§ Directions: Among the records below, find the lines that contain "within" and copy each of them.

-=-=-=-=-

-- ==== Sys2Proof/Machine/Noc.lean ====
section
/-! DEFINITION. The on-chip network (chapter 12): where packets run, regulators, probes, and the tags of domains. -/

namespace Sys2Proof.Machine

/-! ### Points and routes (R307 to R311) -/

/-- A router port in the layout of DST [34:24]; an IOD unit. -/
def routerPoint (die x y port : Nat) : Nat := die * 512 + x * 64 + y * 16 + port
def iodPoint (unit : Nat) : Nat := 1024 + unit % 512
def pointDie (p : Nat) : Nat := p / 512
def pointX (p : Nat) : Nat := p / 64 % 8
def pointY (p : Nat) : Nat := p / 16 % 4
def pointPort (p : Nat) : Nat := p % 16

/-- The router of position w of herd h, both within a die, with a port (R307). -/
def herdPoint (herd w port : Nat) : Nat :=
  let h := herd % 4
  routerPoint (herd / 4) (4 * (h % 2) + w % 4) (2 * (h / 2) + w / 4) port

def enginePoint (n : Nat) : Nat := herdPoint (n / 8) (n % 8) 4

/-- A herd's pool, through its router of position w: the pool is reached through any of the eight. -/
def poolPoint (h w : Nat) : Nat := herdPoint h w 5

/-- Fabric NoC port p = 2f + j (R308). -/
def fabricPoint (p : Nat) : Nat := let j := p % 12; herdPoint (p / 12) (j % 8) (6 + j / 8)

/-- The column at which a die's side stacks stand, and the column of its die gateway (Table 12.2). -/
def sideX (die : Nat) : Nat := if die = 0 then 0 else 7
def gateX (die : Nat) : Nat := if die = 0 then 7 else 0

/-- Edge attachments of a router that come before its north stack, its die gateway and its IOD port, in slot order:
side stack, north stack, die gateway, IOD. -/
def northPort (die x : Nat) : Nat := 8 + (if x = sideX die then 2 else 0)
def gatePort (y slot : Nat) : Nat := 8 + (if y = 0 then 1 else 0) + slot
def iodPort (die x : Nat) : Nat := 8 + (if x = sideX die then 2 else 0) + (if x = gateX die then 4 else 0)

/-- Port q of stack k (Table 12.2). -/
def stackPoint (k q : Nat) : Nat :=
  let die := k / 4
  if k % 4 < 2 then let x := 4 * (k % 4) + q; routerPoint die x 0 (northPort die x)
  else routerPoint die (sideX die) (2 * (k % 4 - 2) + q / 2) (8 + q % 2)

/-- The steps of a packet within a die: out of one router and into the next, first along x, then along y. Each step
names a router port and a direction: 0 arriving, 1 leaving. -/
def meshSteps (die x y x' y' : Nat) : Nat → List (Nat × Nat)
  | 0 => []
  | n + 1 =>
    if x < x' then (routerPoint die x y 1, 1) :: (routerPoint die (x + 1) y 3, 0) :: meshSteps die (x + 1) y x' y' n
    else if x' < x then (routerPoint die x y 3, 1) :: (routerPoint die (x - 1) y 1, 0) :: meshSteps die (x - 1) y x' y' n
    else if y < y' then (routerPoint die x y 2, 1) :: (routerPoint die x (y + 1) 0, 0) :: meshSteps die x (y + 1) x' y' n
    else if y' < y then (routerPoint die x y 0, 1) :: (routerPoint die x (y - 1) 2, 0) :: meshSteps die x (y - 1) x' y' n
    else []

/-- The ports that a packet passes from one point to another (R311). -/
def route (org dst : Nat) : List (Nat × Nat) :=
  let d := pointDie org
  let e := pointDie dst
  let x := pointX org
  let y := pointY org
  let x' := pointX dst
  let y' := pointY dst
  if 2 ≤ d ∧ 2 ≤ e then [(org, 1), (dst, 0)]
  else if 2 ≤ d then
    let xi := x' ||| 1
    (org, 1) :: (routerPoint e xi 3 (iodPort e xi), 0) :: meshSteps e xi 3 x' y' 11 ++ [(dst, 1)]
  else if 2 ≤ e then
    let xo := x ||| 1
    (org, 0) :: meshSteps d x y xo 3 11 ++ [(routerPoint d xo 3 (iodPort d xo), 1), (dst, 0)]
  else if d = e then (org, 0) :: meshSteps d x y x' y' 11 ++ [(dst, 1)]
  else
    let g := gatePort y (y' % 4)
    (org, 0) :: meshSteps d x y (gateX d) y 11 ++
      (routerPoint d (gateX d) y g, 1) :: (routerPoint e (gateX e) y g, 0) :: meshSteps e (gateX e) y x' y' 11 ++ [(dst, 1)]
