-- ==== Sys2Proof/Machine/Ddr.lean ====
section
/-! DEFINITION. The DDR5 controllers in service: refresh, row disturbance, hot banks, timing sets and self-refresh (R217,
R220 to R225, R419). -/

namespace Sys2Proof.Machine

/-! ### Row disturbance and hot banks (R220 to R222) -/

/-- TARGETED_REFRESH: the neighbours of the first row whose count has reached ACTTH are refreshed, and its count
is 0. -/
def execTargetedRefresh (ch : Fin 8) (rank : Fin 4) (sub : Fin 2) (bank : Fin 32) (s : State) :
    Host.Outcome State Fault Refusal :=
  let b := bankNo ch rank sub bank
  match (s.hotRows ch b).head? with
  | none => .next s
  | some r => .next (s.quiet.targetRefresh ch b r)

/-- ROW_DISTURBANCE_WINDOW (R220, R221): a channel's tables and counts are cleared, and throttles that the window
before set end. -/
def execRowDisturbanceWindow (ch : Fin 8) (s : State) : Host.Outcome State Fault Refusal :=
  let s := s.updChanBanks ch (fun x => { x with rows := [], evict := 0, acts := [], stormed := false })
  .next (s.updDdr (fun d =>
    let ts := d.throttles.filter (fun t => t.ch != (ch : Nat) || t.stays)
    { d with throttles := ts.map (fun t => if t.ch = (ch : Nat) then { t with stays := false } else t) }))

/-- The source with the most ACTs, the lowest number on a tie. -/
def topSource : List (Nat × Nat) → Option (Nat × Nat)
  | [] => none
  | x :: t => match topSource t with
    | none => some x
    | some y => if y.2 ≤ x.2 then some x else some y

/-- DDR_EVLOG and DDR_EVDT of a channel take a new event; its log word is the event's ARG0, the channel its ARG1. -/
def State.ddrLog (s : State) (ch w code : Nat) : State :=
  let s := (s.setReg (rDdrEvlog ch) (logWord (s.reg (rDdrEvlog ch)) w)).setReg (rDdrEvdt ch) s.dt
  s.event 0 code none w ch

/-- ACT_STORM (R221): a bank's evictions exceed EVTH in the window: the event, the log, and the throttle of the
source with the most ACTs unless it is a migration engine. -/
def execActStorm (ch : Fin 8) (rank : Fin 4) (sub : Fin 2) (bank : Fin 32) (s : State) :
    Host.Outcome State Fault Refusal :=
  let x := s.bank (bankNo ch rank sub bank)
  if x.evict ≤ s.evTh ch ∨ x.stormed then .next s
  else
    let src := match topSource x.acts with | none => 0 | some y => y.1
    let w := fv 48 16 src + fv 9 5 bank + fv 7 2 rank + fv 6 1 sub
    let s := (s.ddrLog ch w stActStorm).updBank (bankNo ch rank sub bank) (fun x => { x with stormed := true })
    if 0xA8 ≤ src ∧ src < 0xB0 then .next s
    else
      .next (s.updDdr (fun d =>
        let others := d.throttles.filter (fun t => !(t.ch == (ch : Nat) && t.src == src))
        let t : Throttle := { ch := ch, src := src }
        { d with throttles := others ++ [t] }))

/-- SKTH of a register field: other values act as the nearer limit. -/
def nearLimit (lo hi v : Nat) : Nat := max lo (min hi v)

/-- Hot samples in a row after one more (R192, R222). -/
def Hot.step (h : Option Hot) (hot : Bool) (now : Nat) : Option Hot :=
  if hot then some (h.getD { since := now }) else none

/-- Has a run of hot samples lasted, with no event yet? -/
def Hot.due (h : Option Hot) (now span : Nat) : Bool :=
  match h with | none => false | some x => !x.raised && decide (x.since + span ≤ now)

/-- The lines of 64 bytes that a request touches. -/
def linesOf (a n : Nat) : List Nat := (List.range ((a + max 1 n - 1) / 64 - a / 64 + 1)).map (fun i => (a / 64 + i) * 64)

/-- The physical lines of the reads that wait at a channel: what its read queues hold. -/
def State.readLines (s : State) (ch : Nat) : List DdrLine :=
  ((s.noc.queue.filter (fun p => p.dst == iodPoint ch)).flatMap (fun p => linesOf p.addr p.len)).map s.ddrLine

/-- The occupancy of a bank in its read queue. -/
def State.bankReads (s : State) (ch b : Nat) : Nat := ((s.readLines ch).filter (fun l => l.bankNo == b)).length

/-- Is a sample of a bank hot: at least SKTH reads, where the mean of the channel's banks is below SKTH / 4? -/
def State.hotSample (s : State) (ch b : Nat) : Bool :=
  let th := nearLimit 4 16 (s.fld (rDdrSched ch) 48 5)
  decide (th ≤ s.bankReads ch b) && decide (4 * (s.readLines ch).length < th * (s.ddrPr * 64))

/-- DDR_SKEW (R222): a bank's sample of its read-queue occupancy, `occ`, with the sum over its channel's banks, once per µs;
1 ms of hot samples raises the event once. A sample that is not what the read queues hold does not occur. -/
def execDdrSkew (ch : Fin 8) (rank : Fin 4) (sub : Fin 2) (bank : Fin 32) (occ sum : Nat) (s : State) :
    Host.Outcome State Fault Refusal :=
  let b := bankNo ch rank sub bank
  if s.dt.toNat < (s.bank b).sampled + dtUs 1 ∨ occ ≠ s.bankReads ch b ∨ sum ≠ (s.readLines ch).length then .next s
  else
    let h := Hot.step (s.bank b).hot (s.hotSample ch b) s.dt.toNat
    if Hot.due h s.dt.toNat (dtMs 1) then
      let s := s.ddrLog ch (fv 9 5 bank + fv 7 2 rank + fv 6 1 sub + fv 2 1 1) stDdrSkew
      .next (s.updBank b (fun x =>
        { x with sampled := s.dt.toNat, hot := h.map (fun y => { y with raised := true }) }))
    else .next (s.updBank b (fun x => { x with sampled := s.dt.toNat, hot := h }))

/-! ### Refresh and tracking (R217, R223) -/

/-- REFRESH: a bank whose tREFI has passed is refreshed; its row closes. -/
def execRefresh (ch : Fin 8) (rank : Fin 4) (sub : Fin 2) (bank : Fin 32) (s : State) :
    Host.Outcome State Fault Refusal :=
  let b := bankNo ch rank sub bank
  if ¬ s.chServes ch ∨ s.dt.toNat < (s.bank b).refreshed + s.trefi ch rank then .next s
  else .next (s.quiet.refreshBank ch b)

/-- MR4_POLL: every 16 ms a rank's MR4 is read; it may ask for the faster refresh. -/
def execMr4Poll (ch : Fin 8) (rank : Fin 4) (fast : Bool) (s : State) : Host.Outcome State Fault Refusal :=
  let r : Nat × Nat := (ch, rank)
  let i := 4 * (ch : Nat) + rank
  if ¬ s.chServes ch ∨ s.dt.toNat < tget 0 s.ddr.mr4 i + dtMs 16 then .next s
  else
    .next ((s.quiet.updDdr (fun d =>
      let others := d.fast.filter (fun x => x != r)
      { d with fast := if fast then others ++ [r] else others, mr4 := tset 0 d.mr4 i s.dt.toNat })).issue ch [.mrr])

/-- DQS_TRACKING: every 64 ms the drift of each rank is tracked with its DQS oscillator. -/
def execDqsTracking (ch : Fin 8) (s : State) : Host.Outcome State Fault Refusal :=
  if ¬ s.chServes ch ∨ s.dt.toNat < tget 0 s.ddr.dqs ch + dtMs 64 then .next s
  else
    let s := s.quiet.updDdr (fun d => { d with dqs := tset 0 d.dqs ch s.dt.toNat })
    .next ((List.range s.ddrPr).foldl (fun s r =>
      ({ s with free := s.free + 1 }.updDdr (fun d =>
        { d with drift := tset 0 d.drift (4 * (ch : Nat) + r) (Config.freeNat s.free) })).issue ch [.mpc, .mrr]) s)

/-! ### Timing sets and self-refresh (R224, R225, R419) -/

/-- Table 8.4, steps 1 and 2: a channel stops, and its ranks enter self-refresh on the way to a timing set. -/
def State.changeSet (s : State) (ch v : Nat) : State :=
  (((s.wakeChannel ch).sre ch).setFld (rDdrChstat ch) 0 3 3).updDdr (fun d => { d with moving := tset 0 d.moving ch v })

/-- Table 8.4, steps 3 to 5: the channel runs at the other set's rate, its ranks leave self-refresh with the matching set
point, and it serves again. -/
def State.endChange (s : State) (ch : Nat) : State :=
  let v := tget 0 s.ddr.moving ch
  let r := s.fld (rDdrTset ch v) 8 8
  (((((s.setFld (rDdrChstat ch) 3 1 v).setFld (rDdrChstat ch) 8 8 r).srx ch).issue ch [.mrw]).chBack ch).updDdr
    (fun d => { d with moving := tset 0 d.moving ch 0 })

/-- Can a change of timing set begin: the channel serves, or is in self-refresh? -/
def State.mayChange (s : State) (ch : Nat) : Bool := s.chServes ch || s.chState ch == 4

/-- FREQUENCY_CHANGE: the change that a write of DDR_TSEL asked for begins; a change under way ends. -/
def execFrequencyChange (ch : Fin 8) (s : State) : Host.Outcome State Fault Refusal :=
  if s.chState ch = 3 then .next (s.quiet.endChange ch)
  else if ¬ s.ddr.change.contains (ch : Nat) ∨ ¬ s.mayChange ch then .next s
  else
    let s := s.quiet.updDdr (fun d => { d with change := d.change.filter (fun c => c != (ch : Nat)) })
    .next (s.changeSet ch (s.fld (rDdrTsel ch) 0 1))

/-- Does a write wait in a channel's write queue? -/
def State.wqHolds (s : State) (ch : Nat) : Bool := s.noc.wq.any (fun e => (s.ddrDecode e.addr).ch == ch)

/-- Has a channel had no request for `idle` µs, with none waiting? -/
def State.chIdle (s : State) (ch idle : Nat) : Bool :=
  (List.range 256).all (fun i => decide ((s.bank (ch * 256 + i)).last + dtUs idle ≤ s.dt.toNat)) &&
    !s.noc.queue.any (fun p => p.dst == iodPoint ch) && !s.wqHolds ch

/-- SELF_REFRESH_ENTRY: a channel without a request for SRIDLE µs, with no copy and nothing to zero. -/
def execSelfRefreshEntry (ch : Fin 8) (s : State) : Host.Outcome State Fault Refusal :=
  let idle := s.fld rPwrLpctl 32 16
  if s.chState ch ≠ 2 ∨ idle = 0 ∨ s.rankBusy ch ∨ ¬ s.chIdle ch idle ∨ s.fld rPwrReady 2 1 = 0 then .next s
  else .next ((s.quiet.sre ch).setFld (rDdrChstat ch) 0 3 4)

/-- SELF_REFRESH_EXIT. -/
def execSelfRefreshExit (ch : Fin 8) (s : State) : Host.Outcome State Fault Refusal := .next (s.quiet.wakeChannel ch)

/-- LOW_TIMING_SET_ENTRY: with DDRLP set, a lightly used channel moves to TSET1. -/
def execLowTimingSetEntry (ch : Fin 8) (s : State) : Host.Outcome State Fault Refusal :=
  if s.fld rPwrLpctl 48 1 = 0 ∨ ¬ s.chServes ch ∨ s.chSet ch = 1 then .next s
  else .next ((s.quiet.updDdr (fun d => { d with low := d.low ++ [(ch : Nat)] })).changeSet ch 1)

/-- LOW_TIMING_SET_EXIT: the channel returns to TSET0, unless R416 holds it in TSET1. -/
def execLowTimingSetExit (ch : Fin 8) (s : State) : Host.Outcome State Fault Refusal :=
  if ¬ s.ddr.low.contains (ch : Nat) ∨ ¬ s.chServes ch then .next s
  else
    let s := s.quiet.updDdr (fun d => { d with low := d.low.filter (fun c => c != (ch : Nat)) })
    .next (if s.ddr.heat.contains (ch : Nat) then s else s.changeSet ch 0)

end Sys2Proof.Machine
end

-=-=-=-=-

§ Answer for this exercise:
/-- The router of position w of herd h, both within a die, with a port (R307). -/
/-- The steps of a packet within a die: out of one router and into the next, first along x, then along y. Each step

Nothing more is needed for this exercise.